## EXERCISE DIRECTIONS
The expected answer is the set of lines in the data below between the line holding "leBytes 32 0" and the line holding "fun (x : Nat × Byte) => (x.1, [x.2])", inclusive, written out exactly.

Stored data:
----------------
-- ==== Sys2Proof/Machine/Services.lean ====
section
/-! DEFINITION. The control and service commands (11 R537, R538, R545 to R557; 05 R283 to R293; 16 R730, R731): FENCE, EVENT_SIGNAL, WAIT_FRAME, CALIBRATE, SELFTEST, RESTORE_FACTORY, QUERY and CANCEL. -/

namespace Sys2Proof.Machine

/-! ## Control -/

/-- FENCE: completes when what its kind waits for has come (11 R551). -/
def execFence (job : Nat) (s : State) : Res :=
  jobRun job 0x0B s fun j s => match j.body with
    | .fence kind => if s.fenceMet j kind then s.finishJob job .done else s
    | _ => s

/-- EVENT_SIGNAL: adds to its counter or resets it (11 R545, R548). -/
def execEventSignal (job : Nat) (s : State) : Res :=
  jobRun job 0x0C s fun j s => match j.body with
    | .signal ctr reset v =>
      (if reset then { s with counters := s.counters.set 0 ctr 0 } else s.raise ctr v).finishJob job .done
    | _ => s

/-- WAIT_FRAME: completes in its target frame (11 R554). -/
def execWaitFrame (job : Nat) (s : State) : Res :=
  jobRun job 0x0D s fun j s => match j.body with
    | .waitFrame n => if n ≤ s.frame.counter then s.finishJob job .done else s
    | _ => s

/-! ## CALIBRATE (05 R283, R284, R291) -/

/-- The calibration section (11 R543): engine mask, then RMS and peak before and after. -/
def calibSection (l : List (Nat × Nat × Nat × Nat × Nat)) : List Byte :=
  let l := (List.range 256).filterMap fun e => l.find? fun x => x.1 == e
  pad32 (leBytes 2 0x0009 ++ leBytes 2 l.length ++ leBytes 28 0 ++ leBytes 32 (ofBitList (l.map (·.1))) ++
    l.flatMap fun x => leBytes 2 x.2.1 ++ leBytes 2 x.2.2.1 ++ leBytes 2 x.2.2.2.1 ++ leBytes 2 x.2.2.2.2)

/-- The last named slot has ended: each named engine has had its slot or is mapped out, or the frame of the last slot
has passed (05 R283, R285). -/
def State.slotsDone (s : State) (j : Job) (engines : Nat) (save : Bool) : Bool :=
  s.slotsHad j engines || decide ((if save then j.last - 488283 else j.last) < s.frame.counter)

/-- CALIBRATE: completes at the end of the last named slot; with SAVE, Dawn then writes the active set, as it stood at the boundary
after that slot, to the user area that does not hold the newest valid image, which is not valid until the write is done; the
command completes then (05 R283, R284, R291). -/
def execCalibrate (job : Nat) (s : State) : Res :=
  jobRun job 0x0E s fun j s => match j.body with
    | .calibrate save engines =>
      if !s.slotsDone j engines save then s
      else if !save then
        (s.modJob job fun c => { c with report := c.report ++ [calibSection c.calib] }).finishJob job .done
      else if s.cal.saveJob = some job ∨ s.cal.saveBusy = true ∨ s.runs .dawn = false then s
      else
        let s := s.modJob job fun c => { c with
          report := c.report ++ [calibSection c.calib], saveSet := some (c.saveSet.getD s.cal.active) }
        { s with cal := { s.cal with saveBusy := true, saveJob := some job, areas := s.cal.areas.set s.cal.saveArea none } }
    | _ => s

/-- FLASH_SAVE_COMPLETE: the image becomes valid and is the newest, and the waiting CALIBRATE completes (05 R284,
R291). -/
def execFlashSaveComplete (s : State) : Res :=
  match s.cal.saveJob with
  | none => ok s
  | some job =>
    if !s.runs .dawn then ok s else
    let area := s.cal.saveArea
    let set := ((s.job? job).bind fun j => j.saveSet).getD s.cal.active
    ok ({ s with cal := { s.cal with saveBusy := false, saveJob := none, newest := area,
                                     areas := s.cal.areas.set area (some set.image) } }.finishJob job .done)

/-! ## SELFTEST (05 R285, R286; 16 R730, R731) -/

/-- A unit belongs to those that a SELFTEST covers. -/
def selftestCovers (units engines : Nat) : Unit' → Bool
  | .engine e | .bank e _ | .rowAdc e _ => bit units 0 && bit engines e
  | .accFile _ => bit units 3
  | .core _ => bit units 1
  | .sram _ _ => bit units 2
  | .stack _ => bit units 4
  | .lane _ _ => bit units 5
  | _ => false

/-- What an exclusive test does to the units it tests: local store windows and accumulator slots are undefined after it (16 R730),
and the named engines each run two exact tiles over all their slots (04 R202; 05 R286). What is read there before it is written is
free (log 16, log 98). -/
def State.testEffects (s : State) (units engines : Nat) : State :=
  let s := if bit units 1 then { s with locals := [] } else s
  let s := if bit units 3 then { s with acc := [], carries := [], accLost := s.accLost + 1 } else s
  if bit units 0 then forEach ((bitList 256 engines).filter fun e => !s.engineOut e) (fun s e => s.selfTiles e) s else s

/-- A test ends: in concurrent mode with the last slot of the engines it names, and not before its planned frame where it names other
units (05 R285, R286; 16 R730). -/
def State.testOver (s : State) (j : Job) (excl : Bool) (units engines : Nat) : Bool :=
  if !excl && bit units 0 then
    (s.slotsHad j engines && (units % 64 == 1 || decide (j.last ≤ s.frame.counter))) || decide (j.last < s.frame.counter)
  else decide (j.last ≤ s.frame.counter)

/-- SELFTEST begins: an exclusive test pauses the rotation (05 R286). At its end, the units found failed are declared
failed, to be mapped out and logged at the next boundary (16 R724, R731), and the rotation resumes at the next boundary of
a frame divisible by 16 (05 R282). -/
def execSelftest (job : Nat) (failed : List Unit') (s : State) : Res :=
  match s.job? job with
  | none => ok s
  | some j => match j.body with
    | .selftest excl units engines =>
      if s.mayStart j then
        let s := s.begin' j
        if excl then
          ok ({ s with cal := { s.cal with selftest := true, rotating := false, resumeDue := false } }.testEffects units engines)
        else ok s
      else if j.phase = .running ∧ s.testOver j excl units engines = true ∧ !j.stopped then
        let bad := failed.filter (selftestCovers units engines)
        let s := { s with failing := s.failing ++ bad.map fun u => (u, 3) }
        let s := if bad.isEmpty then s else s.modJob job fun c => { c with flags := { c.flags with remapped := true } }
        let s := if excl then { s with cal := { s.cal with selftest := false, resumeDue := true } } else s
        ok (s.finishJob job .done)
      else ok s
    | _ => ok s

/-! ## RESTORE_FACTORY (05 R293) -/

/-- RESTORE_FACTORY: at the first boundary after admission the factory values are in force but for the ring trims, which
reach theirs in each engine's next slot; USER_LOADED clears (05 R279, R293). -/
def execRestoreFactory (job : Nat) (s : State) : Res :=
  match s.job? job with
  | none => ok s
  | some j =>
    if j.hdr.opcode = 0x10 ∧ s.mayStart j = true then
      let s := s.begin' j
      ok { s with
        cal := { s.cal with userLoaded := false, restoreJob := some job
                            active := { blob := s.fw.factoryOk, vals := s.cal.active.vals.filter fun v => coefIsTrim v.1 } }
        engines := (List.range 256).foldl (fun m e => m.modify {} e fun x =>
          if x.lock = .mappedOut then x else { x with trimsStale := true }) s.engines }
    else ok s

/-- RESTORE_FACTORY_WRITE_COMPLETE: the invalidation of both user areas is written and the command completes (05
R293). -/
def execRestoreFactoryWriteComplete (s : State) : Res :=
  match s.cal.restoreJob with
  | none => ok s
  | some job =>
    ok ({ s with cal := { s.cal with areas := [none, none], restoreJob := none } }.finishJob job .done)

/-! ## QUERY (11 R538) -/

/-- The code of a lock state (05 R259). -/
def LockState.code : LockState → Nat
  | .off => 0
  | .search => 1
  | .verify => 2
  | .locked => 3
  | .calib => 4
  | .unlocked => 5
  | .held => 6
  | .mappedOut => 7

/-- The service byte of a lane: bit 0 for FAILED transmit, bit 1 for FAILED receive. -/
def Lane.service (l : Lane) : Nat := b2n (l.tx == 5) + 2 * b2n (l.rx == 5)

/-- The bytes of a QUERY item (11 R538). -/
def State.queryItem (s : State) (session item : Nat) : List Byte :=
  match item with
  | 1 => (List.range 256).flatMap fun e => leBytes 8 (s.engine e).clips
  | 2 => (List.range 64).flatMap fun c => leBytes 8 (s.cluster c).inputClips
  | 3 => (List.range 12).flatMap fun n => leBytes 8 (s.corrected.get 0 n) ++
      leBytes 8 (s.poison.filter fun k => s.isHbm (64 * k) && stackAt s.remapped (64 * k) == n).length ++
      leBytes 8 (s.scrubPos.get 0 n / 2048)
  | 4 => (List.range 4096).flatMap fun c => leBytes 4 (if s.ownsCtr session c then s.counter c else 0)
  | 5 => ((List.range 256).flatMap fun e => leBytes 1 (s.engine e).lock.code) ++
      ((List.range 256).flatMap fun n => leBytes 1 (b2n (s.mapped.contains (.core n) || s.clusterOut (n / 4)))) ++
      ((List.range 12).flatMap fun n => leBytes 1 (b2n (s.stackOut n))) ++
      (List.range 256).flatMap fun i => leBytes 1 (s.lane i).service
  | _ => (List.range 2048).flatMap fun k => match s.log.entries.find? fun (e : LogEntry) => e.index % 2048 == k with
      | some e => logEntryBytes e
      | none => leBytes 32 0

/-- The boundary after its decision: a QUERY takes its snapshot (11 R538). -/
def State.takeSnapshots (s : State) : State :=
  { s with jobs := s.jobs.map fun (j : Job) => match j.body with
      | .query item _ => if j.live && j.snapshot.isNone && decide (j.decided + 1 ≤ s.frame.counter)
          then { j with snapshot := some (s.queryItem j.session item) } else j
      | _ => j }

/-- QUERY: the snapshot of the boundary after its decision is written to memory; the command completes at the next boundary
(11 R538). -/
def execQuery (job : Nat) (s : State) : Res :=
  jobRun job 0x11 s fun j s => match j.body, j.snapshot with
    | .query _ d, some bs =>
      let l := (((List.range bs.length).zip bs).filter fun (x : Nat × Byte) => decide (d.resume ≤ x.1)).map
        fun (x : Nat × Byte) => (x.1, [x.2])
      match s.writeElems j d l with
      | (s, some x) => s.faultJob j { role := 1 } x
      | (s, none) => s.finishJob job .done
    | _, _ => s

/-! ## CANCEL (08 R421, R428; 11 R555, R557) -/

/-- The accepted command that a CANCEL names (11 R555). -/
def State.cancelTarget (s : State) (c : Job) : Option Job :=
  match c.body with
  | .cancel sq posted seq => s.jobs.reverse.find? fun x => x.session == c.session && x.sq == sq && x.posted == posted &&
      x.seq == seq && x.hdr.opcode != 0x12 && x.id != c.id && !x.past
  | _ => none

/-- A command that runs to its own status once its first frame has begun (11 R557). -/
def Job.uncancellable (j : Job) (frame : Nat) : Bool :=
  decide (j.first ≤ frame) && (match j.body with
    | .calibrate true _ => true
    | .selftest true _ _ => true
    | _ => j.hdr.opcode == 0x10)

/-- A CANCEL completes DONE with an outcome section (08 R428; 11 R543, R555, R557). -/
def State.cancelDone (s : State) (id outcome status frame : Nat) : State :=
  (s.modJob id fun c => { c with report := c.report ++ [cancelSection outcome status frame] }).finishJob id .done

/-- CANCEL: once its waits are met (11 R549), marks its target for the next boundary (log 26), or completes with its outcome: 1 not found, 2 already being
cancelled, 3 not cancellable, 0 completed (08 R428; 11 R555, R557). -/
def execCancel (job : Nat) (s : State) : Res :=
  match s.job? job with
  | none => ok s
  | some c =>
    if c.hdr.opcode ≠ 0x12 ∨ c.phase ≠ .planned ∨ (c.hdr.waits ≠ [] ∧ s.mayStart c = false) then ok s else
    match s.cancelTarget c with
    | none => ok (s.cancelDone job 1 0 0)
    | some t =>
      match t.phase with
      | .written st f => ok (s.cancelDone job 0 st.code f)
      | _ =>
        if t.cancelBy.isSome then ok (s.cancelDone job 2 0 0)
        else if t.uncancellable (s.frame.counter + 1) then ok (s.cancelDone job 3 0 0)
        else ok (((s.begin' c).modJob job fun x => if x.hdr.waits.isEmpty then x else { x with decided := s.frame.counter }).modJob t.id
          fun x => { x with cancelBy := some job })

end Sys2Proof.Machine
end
----------------
## RESPONSE TO THIS TASK
      | none => leBytes 32 0

/-- The boundary after its decision: a QUERY takes its snapshot (11 R538). -/
def State.takeSnapshots (s : State) : State :=
  { s with jobs := s.jobs.map fun (j : Job) => match j.body with
      | .query item _ => if j.live && j.snapshot.isNone && decide (j.decided + 1 ≤ s.frame.counter)
          then { j with snapshot := some (s.queryItem j.session item) } else j
      | _ => j }

/-- QUERY: the snapshot of the boundary after its decision is written to memory; the command completes at the next boundary
(11 R538). -/
def execQuery (job : Nat) (s : State) : Res :=
  jobRun job 0x11 s fun j s => match j.body, j.snapshot with
    | .query _ d, some bs =>
      let l := (((List.range bs.length).zip bs).filter fun (x : Nat × Byte) => decide (d.resume ≤ x.1)).map
        fun (x : Nat × Byte) => (x.1, [x.2])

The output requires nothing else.